Celso Marconi: Folha do Povo, o jornal comunista de Pernambuco

A polícia era uma presença constante. De repente, a gente estava na redação e aparecia um meganha querendo prender todo mundo

A Folha do Povo do Recife foi o primeiro jornal onde eu escrevi. Inclusive posso dizer, trabalhei. Isso porque passei lá um mês ou dois editando a primeira página. Mas não demorei muito nessa função, pois o que me interessava mesmo em jornal sempre foi a parte cultural – a parte de divulgação da atividade cultural.

E na Folha do Povo – o jornal do PCB – eu escrevi pela primeira vez como cronista de cinema. E também mantive por algum tempo uma coluna que falava sobre discos. Eu me lembro de uma oportunidade em que recebi uns discos para divulgar e o divulgador era um filho do sociólogo Câmara Cascudo. Um jornalista totalmente de direita, mas uma figura simpática, que todos chamavam de Cascudinho. Isso mostra que não havia uma censura prévia para o que eu escrevia na Folha do Povo. Nem prévia nem posterior. Era uma coluna tão livre quanto pode ser uma coluna em qualquer jornal.

A redação da Folha do Povo funcionava numa ou duas salas no 4º andar do edifício Vieira da Cunha, no centro do Recife. Esse prédio fica logo depois da praça Maciel Pinheiro, onde existia o cinema Moderno. E fica próximo do edifício que era a Casa de Detenção, que passou a ser Casa da Cultura. Foi por isso que Jomard Muniz de Britto, quando fez o seu filme O Palhaço Degolado, tendo os cenários do presídio, disse que lá era a Casa de Detenção da Cultura. Mas no edifício Vieira da Cunha também estava o escritório de uma construtora do meu pai, Severino Nunes Lins, que ficava no 3° andar. E no 5° andar eu morava.

Francisco Souto, que foi o secretário de Segurança no governo de Arraes, era casado com Brites Gondra, que foi minha colega no Curso de Filosofia e ficamos amigos. Depois que me casei com Maria do Carmo Veloso Lins, fui morar num apartamento no 5º andar do Vieira da Cunha.

Isso me aproximou muito da Folha do Povo e dos jornalistas que lá trabalhavam, como Abdiel Luna, Rildo Mouta, Guilherbaldo Macieira, Cláudio Tavares, e outros que não estou me lembrando os nomes agora. Havia também o pessoal da direção do Partido, cujo chefe principal no jornal era David Capistrano – e tinha mais Iran Pereira, Clóvis Melo (que era filho do jornalista Mário Melo, muito famoso), Paulo Cavalcanti e outros.

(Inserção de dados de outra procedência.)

-- ==== Sys2Proof/Machine/Float.lean ====
section
/-! DEFINITION. IEEE 754 binary64 arithmetic (R12 to R14): every operation computes its exact result, then `RN`.

A finite value is a whole number of units of `2^-1074`, the smallest subnormal, so an exact result is a fraction
`n / d` of units and `rnUnits` rounds it once. Non-finite operands arise in no accepted run (R12); their results
follow IEEE 754, and the bits of a NaN are free (log entry 9). -/

namespace Sys2Proof.Machine

open Sys2Proof

/-- The magnitude bits of infinity; every finite magnitude is below. -/
def infMag : Nat := 0x7FF0000000000000

/-- One, in units of `2^-1074`. Kept folded: no proof should compute with it by accident. -/
@[irreducible] def oneUnits : Nat := 2 ^ 1074

def signOf (a : F64) : Bool := a.msb

/-- The encoding without its sign bit. -/
def magOf (a : F64) : Nat := a.toNat % 2 ^ 63

/-- The value of a sign and magnitude bits. -/
def ofMag (neg : Bool) (m : Nat) : F64 := BitVec.ofNat 64 (if neg then 2 ^ 63 + m else m)

def isFinite (a : F64) : Bool := decide (magOf a < infMag)
def isInf (a : F64) : Bool := decide (magOf a = infMag)
def isNan (a : F64) : Bool := decide (infMag < magOf a)

/-- The value of finite magnitude bits in units of `2^-1074`: subnormals count units, a normal value has a hidden
leading one. -/
def unitsOfMag (m : Nat) : Nat :=
  if m < 2 ^ 52 then m else (2 ^ 52 + m % 2 ^ 52) * 2 ^ (m / 2 ^ 52 - 1)

/-- The absolute value of a finite binary64 in units of `2^-1074`. -/
def absUnits (a : F64) : Nat := unitsOfMag (magOf a)

/-- A finite binary64 in units of `2^-1074`; both zeros give 0. -/
def units (a : F64) : Int := if signOf a then -(absUnits a : Int) else (absUnits a : Int)

/-- `n / d` rounded to the nearest integer, ties to even. -/
def divNearestEven (n d : Nat) : Nat :=
  let q := n / d
  let r := n % d
  if d < 2 * r ∨ (2 * r = d ∧ q % 2 = 1) then q + 1 else q

/-- The binary position of the last kept bit of `n / d` units: 53 significant bits, and never below one unit. -/
def quantum (n d : Nat) : Nat := Nat.log2 (n / d) - 52

/-- `RN` of the non-negative number of `n / d` units, as magnitude bits (R13): nearest, ties to an even significand.
A result past the largest finite value is infinity. -/
def rnUnits (n d : Nat) : Nat :=
  min (quantum n d * 2 ^ 52 + divNearestEven n (d * 2 ^ quantum n d)) infMag

/-- `RN(±n/d)` (R13). -/
def rn (neg : Bool) (n d : Nat) : F64 := ofMag neg (rnUnits n d)

/-- A NaN; its sign and payload are free. -/
def nanOf (a b : F64) : F64 :=
  let v := Config.nanBits a b
  ofMag v.msb (infMag + 2 ^ 51 + v.toNat % 2 ^ 51)

def infOf (neg : Bool) : F64 := ofMag neg infMag

/-- `a` with the sign bit flipped. -/
def fneg (a : F64) : F64 := ofMag (!signOf a) (magOf a)

/-- `fabs(a)` clears the sign bit (R13). -/
def fabs (a : F64) : F64 := ofMag false (magOf a)

/-- `fadd(a, b) = RN(a + b)`; a zero sum is `-0` only when both operands are negative (R13). -/
@[irreducible] def fadd (a b : F64) : F64 :=
  if isNan a || isNan b then nanOf a b
  else if isInf a then (if isInf b && (signOf a != signOf b) then nanOf a b else a)
  else if isInf b then b
  else
    let s := units a + units b
    if s = 0 then ofMag (signOf a && signOf b) 0 else rn (decide (s < 0)) s.natAbs 1

/-- `fsub(a, b) = RN(a - b)` (R13). -/
def fsub (a b : F64) : F64 := fadd a (fneg b)

/-- `fmul(a, b) = RN(a * b)`, its sign the exclusive or of the signs (R13). -/
@[irreducible] def fmul (a b : F64) : F64 :=
  let neg := signOf a != signOf b
  if isNan a || isNan b then nanOf a b
  else if isInf a || isInf b then
    (if magOf a = 0 ∨ magOf b = 0 then nanOf a b else infOf neg)
  else rn neg (absUnits a * absUnits b) oneUnits

/-- `fdiv(a, b) = RN(a / b)`, its sign the exclusive or of the signs (R13). -/
@[irreducible] def fdiv (a b : F64) : F64 :=
  let neg := signOf a != signOf b
  if isNan a || isNan b then nanOf a b
  else if isInf a then (if isInf b then nanOf a b else infOf neg)
  else if isInf b then ofMag neg 0
  else if magOf b = 0 then (if magOf a = 0 then nanOf a b else infOf neg)
  else rn neg (absUnits a * oneUnits) (absUnits b)

/-- `f64(n)`, exact for `|n| <= 2^53` (R12). -/
def f64 (n : Int) : F64 := rn (decide (n < 0)) (n.natAbs * oneUnits) 1

/-- The order of the numbers that two non-NaN encodings stand for, as integers; both zeros give 0. -/
def orderKey (a : F64) : Int := if signOf a then -(magOf a : Int) else (magOf a : Int)

/-- `a == 0`, true for both zeros (R14). -/
def isZero (a : F64) : Bool := decide (magOf a = 0)

/-- `a <= b` as numbers (R14). -/
def fle (a b : F64) : Bool := !isNan a && !isNan b && decide (orderKey a ≤ orderKey b)

/-- `a < b` as numbers (R14). -/
def flt (a b : F64) : Bool := !isNan a && !isNan b && decide (orderKey a < orderKey b)

/-- `fmax`, the larger value; equal values are the same number (R14). -/
def fmax (a b : F64) : F64 :=
  if isNan a || isNan b then nanOf a b else if orderKey a < orderKey b then b else a

/-- `f32to64(w)`, exact for every finite binary32 encoding (R12, R116). A binary32 number is a whole number of units of
`2^-149`. A non-finite word is refused before any RUN uses it (R143). -/
def f32to64 (w : Word) : F64 :=
  let e := (w.extractLsb' 23 8).toNat
  let f := (w.extractLsb' 0 23).toNat
  if e = 0xFF then (if f = 0 then infOf w.msb else nanOf (w.setWidth 64) (w.setWidth 64))
  else rn w.msb ((if e = 0 then f else (2 ^ 23 + f) * 2 ^ (e - 1)) * oneUnits) (2 ^ 149)

/-- What `ROUND` yields: an integer for a finite value (R304), and a mark for the values SAT16 is defined on beyond
that (R305). -/
inductive Rounded where
  | int (n : Int)
  | posInf
  | negInf
  | nan
  deriving DecidableEq, Repr

/-- `ROUND(v, RND)`: nearest integer with ties to even, or toward zero when `RND = 1` (R304). -/
def roundPcm (v : F64) (rnd : Bool) : Rounded :=
  if isNan v then .nan
  else if isInf v then (if signOf v then .negInf else .posInf)
  else
    let m := if rnd then absUnits v / oneUnits else divNearestEven (absUnits v) oneUnits
    .int (if signOf v then -(m : Int) else (m : Int))

/-- `SAT16`: the clamp to `[-32768, 32767]`, and 0 for a NaN (R305). -/
def sat16 : Rounded → Int
  | .int n => if n < -32768 then -32768 else if 32767 < n then 32767 else n
  | .posInf => 32767
  | .negInf => -32768
  | .nan => 0

/-- The binary64 constants the rules name (R16, R193, R300). -/
def fZero : F64 := 0x0000000000000000#64
def fNegZero : F64 := 0x8000000000000000#64
def fOne : F64 := 0x3FF0000000000000#64
def fNegOne : F64 := 0xBFF0000000000000#64
def fHalf : F64 := 0x3FE0000000000000#64
def f10000 : F64 := 0x40C3880000000000#64
def pi64 : F64 := 0x400921FB54442D18#64
def negPi64 : F64 := 0xC00921FB54442D18#64
def pi64Half : F64 := 0x3FF921FB54442D18#64
def negPi64Half : F64 := 0xBFF921FB54442D18#64

end Sys2Proof.Machine
end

A polícia era uma presença constante. De repente, a gente estava na redação e aparecia um meganha querendo prender todo mundo. Um dia, fui chegando no 4º andar e vinha um rapaz da redação. Quando me aproximei, ele fez um sinal com o dedo para não me chegar e então vi que junto dele estava um policial o levando. Era essa a situação da redação.

Tinha também a oficina do jornal, que ficava numa casa da praça Sérgio Loreto, no final da Rua da Concórdia. Lá era onde a polícia sempre tentava penetrar. Há uma estória que me foi contada por João Silveira, jornalista que depois trabalhou no Jornal do Commercio e foi para São Paulo, onde trabalhou e morreu. Ele estava na oficina da Folha do Povo e chegou a polícia. Então ele tentou fugir pelo telhado da casa. E lá em cima passou para a casa vizinha, mas as telhas se quebraram, e ele caiu dentro dessa casa. Quando as pessoas da casa apareceram, ele gritou:

– Calma! Eu não sou ladrão, sou comunista!

A Folha do Povo foi realmente minha escola de jornalismo nos anos 1950. Um jornalismo que tinha como interesse ajudar na conscientização do povo. Não se fazia jornalismo para apoiar a burguesia. E por isso mesmo não tinha apoio das grandes empresas. E o pessoal que lá trabalhava era um grupo coeso. Amigos.

Na minha vida profissional, trabalhei depois no Jornal Pequeno, fazendo matérias como freelance, sob a direção de Múcio Borges da Fonseca. Depois fui repórter e chefe do Arquivo de Redação do Diário de Pernambuco. Depois, fui copidesque e colunista de cinema na Última Hora Nordeste, sob a direção também de Múcio Borges da Fonseca. Com o golpe de 64, passei dois anos sem trabalhar em jornal. Em 1966, entrei no Jornal do Commercio e fiquei lá até 1989. Ainda trabalhei como editor do “Suplemento Cultural” do Diário Oficial de Pernambuco, onde fiquei de 1991 até 1994.